┌──
-- ==== Sys2Proof/Machine/State.lean ====
section
/-! DEFINITION. The state of the coordinator as plain data: the plan store, the agent store, the hall incidents, the
wait list, the release driver, the circuit records, the contact matrix, the links and the ports; the queue of commands
that wait; and the state right after the restart of a store as delivered (R185). -/

namespace Sys2Proof.Machine

/-! ## Timers (00_scope 7.2, 7.3) -/

/-- A running timer: tenths of a second remaining, and the milliseconds run in the present tenth. -/
structure Timer where
  tenths : Nat
  ms : Nat
  deriving DecidableEq, Repr

/-! ## The plan store (R175) -/

/-- The role of a bank and the reserve selection (R1, R11). -/
inductive Role where
  | main | reserve
  deriving DecidableEq, Repr

/-- The zone confirmation rule of a hall plan (R46, R47). -/
inductive Rule where
  | cross | double
  deriving DecidableEq, Repr

/-- The persistent lock mode (R182). -/
inductive LockMode where
  | openMode | keyed | permanent
  deriving DecidableEq, Repr

/-- The site record. -/
structure SitePlan where
  k1 : Nat
  k2 : Nat
  portMask : PerHall Bool
  silence : Nat
  deriving DecidableEq, Repr

/-- A manifold record (R12). -/
structure ManPlan where
  reach : PerHall Bool
  openLimit : Nat
  shortLimit : Nat
  selectorTimeout : Nat
  flowTimeout : Nat
  ventTime : Nat
  deriving DecidableEq, Repr

/-- A bank record (R1). -/
structure BankPlan where
  manifold : ManId
  role : Role
  cylinders : Nat
  fill : Nat
  openLimit : Nat
  shortLimit : Nat
  deriving DecidableEq, Repr

/-- A hall record (R176). -/
structure HallPlan where
  rule : Rule
  fallback : Bool
  volume : Nat
  design : Nat
  maximum : Nat
  designLow : Int
  designHigh : Int
  autoDelay : Nat
  manualDelay : Nat
  holdLimit : Nat
  restartFloor : Nat
  partialPermitted : Bool
  waitLimit : Nat
  discharge : Nat
  preference : List BankId
  deriving DecidableEq, Repr

/-- The records, isolated flags and lock mode of the store: held once as the working copy that every block reads and
once as the non-volatile content (R175). -/
structure Plan where
  site : SitePlan
  mans : PerMan ManPlan
  banks : PerBank BankPlan
  halls : PerHall HallPlan
  bankIsolated : PerBank Bool
  hallIsolated : PerHall Bool
  lock : LockMode
  deriving DecidableEq, Repr

/-- A plan record with its name and its content, as WRITE_PLAN carries it. -/
inductive PlanEdit where
  | site (r : SitePlan)
  | man (m : ManId) (r : ManPlan)
  | bank (b : BankId) (r : BankPlan)
  | hall (h : HallId) (r : HallPlan)
  deriving DecidableEq, Repr

/-- The writes of R179, each with its target and its new content. -/
inductive StoreWrite where
  | plan (e : PlanEdit)
  | bankIsolated (b : BankId) (v : Bool)
  | hallIsolated (h : HallId) (v : Bool)
  | clearMark (b : BankId)
  | lockMode (m : LockMode)
  | setMark (b : BankId)
  deriving DecidableEq, Repr

/-! ## The agent store (R1, R12) -/

/-- A bank's state; the reserving hall stands in it where it is present (R6 to R9). -/
inductive BankState where
  | ready
  | reserved (h : HallId)
  | firing (h : HallId)
  | spent
  deriving DecidableEq, Repr

/-- A manifold's state; the holding hall stands in it, in every state but FREE (R13 to R16). -/
inductive ManState where
  | free
  | claimed (h : HallId)
  | selecting (h : HallId)
  | charged (h : HallId)
  | venting (h : HallId)
  deriving DecidableEq, Repr

/-- A manifold runs at most one of its selector, flow and vent timers (R107). -/
inductive ManTimer where
  | stopped
  | selector (t : Timer)
  | flow (t : Timer)
  | vent (t : Timer)
  deriving DecidableEq, Repr

/-- The live part of a manifold record (R12) with its timer (R107). -/
structure Manifold where
  state : ManState
  flowConfirmed : Bool
  timer : ManTimer
  deriving DecidableEq, Repr

/-- A selector output and its proven flag (R107). -/
structure Selector where
  energised : Bool
  proven : Bool
  deriving DecidableEq, Repr

/-- A firing slot (R117 to R119); `ms` is the time the pulse still runs. -/
inductive Slot where
  | empty
  | marking (b : BankId)
  | pulsing (b : BankId) (ms : Nat)
  deriving DecidableEq, Repr

/-! ## The circuit records (R130) -/

/-- A release circuit's fixed identity (R130). -/
inductive CircuitId where
  | bank (b : BankId)
  | selector (m : ManId) (h : HallId)
  deriving DecidableEq, Repr

/-- A circuit's condition. -/
inductive Condition where
  | untested | normal | openCircuit | shortCircuit
  deriving DecidableEq, Repr

/-- A reading of a completed measurement (R136), and the kind of a run. -/
inductive Reading where
  | normal | openCircuit | shortCircuit
  deriving DecidableEq, Repr

/-- The last count of a circuit record. -/
inductive LastCount where
  | absent
  | count (t : Nat)
  | over
  deriving DecidableEq, Repr

/-- A run of consecutive readings of one kind. -/
structure Run where
  kind : Reading
  length : Nat
  deriving DecidableEq, Repr

/-- The live part of a circuit record; its limits are the plan's (R130). A run of length 0 is `none`. -/
structure Circuit where
  last : LastCount
  condition : Condition
  run : Option Run
  driven : Bool
  deriving DecidableEq, Repr

/-- A measurement in progress: its circuit, the limits taken at its start and the preset of the counter (R135). -/
structure Measurement where
  circuit : CircuitId
  openLimit : Nat
  shortLimit : Nat
  preset : Nat
  deriving DecidableEq, Repr

/-! ## The hall incidents (R41, R61) -/

/-- The eleven hall states. -/
inductive HallState where
  | quiet | alert | inhibited | waiting | countdown | held | selecting | discharging | soak | discharged | stalled
  deriving DecidableEq, Repr

/-- The cause of a confirmation. -/
inductive Cause where
  | cross | double | fallback | panelManual | localManual
  deriving DecidableEq, Repr

/-- The outcome of a closed incident. -/
inductive Closing where
  | discharged | stalled | stoodDown
  deriving DecidableEq, Repr

/-- Zone groups (R42). -/
inductive ZoneGroup where
  | a | b | manual | advisory
  deriving DecidableEq, Repr

/-- Zone states (R42). -/
inductive ZoneState where
  | normal | prealarm | alarm | fault
  deriving DecidableEq, Repr

/-- A latched zone: id, group at latching, whole seconds from opening (R43). -/
structure Latched where
  zone : Byte
  group : ZoneGroup
  time : Nat
  deriving DecidableEq, Repr

/-- An entry of an allocation list: a bank and its quantity (R61). -/
structure AllocEntry where
  bank : BankId
  quantity : Nat
  deriving DecidableEq, Repr

/-- The ten flags of R62. -/
structure Flags where
  holdOverridden : Bool
  manualOverride : Bool
  isPartial : Bool
  shortfall : Bool
  concHigh : Bool
  countdownSpent : Bool
  noFlow : Bool
  selectorLost : Bool
  lateLockout : Bool
  designShort : Bool
  deriving DecidableEq, Repr

/-- The incident record of R61. The allocated total is the sum of the allocation list (`Incident.total`). -/
structure Incident where
  number : Word16
  isOpen : Bool
  change : Word16
  state : HallState
  cause : Option Cause
  confNumber : Option Nat
  latched : List Latched
  manualSeen : Bool
  tLow : Option Int
  tHigh : Option Int
  required : Option Nat
  alloc : List AllocEntry
  estimate : Option Nat
  countdown : Option Nat
  holdUsed : Nat
  flags : Flags
  closing : Option Closing
  deriving DecidableEq, Repr

/-- The incident clock: whole seconds from the opening, and the milliseconds of the present second (R41). -/
structure IncidentClock where
  secs : Nat
  ms : Nat
  deriving DecidableEq, Repr

/-- A running wait clock: tenths from confirmation, the milliseconds of the present tenth, and whether the wait limit
has elapsed (R70). -/
structure WaitClock where
  tenths : Nat
  ms : Nat
  elapsed : Bool
  deriving DecidableEq, Repr

/-- The part tenth that has run in COUNTDOWN or HELD since the entry or the last jump, in milliseconds, and whether a
whole tenth of the present stay has been counted (R90). -/
structure Stay where
  ms : Nat
  counted : Bool
  deriving DecidableEq, Repr

/-- What is kept for one hall: its record, incident clock, wait clock, the measure of R90 and its discharge timer. -/
structure Hall where
  inc : Incident
  clock : IncidentClock
  wait : Option WaitClock
  stay : Stay
  discharge : Option Timer
  deriving DecidableEq, Repr

/-! ## The contact matrix (R144) -/

/-- One position of the matrix; `true` is closed. -/
structure Contact where
  raw : Bool
  debounced : Bool
  count : Nat
  deriving DecidableEq, Repr

/-- One return line. -/
structure ReturnLine where
  faulted : Bool
  clean : Nat
  deriving DecidableEq, Repr

/-- The dwell in progress. -/
inductive ScanPos where
  | drive (d : Line)
  | dark
  deriving DecidableEq, Repr

/-! ## The links and the ports (R157, R161) -/

/-- Hall link states. -/
inductive LinkState where
  | stopped | awaitingDeclare | running | silent
  deriving DecidableEq, Repr

/-- A declared zone with its held state (R161). -/
structure Zone where
  id : Byte
  group : ZoneGroup
  held : ZoneState
  deriving DecidableEq, Repr

/-- The sticky flags of R167. -/
structure Sticky where
  crcSeen : Bool
  overlengthSeen : Bool
  silenceSeen : Bool
  invalidSeen : Bool
  deriving DecidableEq, Repr

/-- The link record of R161. -/
structure Link where
  state : LinkState
  zones : Option (List Zone)
  hold : Bool
  low : Option Int
  high : Option Int
  silence : Option Timer
  sticky : Sticky
  deriving DecidableEq, Repr

/-- A frame receiver: hunting for a sync byte, or within a frame with the bytes after the sync byte taken so far and
the milliseconds since the last of them (R157, R158). -/
inductive Receiver where
  | hunting
  | inFrame (bytes : List Byte) (gapMs : Nat)
  deriving DecidableEq, Repr

/-- One port: its receiver, and the bytes of the response in transmission (R159). -/
structure PortIo where
  rx : Receiver
  tx : Option (List Byte)
  deriving DecidableEq, Repr

/-! ## The coordinator -/

/-- The whole state. -/
structure State where
  /-- Commands that wait, first in, first out. -/
  pending : List Instr
  /-- Working copies of the plan, the isolated flags and the lock mode (R175). -/
  work : Plan
  /-- Non-volatile plan records, isolated flags and lock mode (R175). -/
  nvPlan : Plan
  /-- Non-volatile spent marks (R175). -/
  nvSpent : PerBank Bool
  overlay : Bool
  write : Option StoreWrite
  markQueue : List BankId
  /-- The bank table's live state field (R1). -/
  banks : PerBank BankState
  /-- The bank initiator outputs, energised or not (R119). -/
  initiators : PerBank Bool
  mans : PerMan Manifold
  selectors : PerMan (PerHall Selector)
  halls : PerHall Hall
  /-- The confirmation counter (R50). -/
  confCounter : Nat
  waitList : List HallId
  /-- The firing queue, oldest first (R115). -/
  queue : List BankId
  slots : PerSlot Slot
  bankCircuits : PerBank Circuit
  /-- A selector circuit is present for each hall in its manifold's reach (R130). -/
  selCircuits : PerMan (PerHall (Option Circuit))
  /-- The rotation position; `none` is before B1 (R132). -/
  position : Option CircuitId
  measuring : Option Measurement
  /-- Contacts by drive line, then return line. -/
  contacts : PerLine (PerLine Contact)
  returns : PerLine ReturnLine
  scan : ScanPos
  links : PerHall Link
  hallPorts : PerHall PortIo
  stationPort : PortIo
  /-- The model's own: how many open choices of order have been made (log entry 3). -/
  freeCount : Nat
  deriving DecidableEq, Repr

/-- Why the machine stops with a fault. It has no constructor: every rule of the manual lets the coordinator go on. -/
inductive Fault where
  deriving DecidableEq, Repr

/-- Why a command is refused. -/
inductive Refusal where
  /-- Raised by `exec`'s arm of a command that has no meaning yet; safe. No arm raises it. -/
  | notModelled (mnemonic : String)
  deriving DecidableEq, Repr

/-! ## A store as delivered, and the state after its restart (R185, R25, R65, R129, R143, R156, R161) -/

/-- The plan of a store as delivered (R185). -/
def Plan.delivered : Plan where
  site := { k1 := 1000, k2 := 0, portMask := PerHall.fill false, silence := 10 }
  mans := PerMan.fill
    { reach := PerHall.fill false, openLimit := 4095, shortLimit := 1, selectorTimeout := 10, flowTimeout := 20,
      ventTime := 60 }
  banks := PerBank.fill
    { manifold := .m1, role := .main, cylinders := 1, fill := 100, openLimit := 4095, shortLimit := 1 }
  halls := PerHall.fill
    { rule := .cross, fallback := false, volume := 100, design := 40, maximum := 40, designLow := 20, designHigh := 20,
      autoDelay := 30, manualDelay := 10, holdLimit := 60, restartFloor := 10, partialPermitted := false,
      waitLimit := 120, discharge := 30, preference := [.b1] }
  bankIsolated := PerBank.fill false
  hallIsolated := PerHall.fill false
  lock := .openMode

/-- No flag set. -/
def Flags.none : Flags :=
  { holdOverridden := false, manualOverride := false, isPartial := false, shortfall := false, concHigh := false,
    countdownSpent := false, noFlow := false, selectorLost := false, lateLockout := false, designShort := false }

/-- The empty record of R64 and R65: incident number 0, closed, QUIET, every optional field absent. -/
def Incident.empty : Incident :=
  { number := 0, isOpen := false, change := 0, state := .quiet, cause := none, confNumber := none, latched := [],
    manualSeen := false, tLow := none, tHigh := none, required := none, alloc := [], estimate := none,
    countdown := none, holdUsed := 0, flags := Flags.none, closing := none }

/-- A hall after a restart (R65, R88, R106, R129). -/
def Hall.restarted : Hall :=
  { inc := Incident.empty, clock := ⟨0, 0⟩, wait := none, stay := ⟨0, false⟩, discharge := none }

/-- A circuit record after a restart, and one that a manifold write adds (R131, R143). -/
def Circuit.fresh : Circuit :=
  { last := .absent, condition := .untested, run := none, driven := false }

/-- A link record with the given state and every other field at its value after a restart (R161). -/
def Link.restarted (st : LinkState) : Link :=
  { state := st, zones := none, hold := false, low := none, high := none, silence := none,
    sticky := ⟨false, false, false, false⟩ }

/-- A port after a restart: its receiver hunts and nothing is sent (R157). -/
def PortIo.restarted : PortIo := { rx := .hunting, tx := none }

/-- The coordinator right after the restart of a store as delivered. -/
def State.reset : State where
  pending := []
  work := Plan.delivered
  nvPlan := Plan.delivered
  nvSpent := PerBank.fill false
  overlay := false
  write := none
  markQueue := []
  banks := PerBank.fill .ready
  initiators := PerBank.fill false
  mans := PerMan.fill { state := .free, flowConfirmed := false, timer := .stopped }
  selectors := PerMan.fill (PerHall.fill { energised := false, proven := false })
  halls := PerHall.fill Hall.restarted
  confCounter := 1
  waitList := []
  queue := []
  slots := PerSlot.fill .empty
  bankCircuits := PerBank.fill Circuit.fresh
  selCircuits := PerMan.fill (PerHall.fill none)
  position := none
  measuring := none
  contacts := PerLine.fill (PerLine.fill { raw := false, debounced := false, count := 0 })
  returns := PerLine.fill { faulted := false, clean := 0 }
  scan := .drive .l0
  links := PerHall.fill (Link.restarted .stopped)
  hallPorts := PerHall.fill PortIo.restarted
  stationPort := PortIo.restarted
  freeCount := 0

end Sys2Proof.Machine
end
└──
__Assignment__
Starting at the line above that holds "structure Zone where" and ending at the line that holds "structure State where", transcribe each line exactly and include no other lines.

__Answer to this problem__
structure Zone where
  id : Byte
  group : ZoneGroup
  held : ZoneState
  deriving DecidableEq, Repr

/-- The sticky flags of R167. -/
structure Sticky where
  crcSeen : Bool
  overlengthSeen : Bool
  silenceSeen : Bool
  invalidSeen : Bool
  deriving DecidableEq, Repr

/-- The link record of R161. -/
structure Link where
  state : LinkState
  zones : Option (List Zone)
  hold : Bool
  low : Option Int
  high : Option Int
  silence : Option Timer
  sticky : Sticky
  deriving DecidableEq, Repr

/-- A frame receiver: hunting for a sync byte, or within a frame with the bytes after the sync byte taken so far and
the milliseconds since the last of them (R157, R158). -/
inductive Receiver where
  | hunting
  | inFrame (bytes : List Byte) (gapMs : Nat)
  deriving DecidableEq, Repr

/-- One port: its receiver, and the bytes of the response in transmission (R159). -/
structure PortIo where
  rx : Receiver
  tx : Option (List Byte)
  deriving DecidableEq, Repr

/-! ## The coordinator -/

/-- The whole state. -/
structure State where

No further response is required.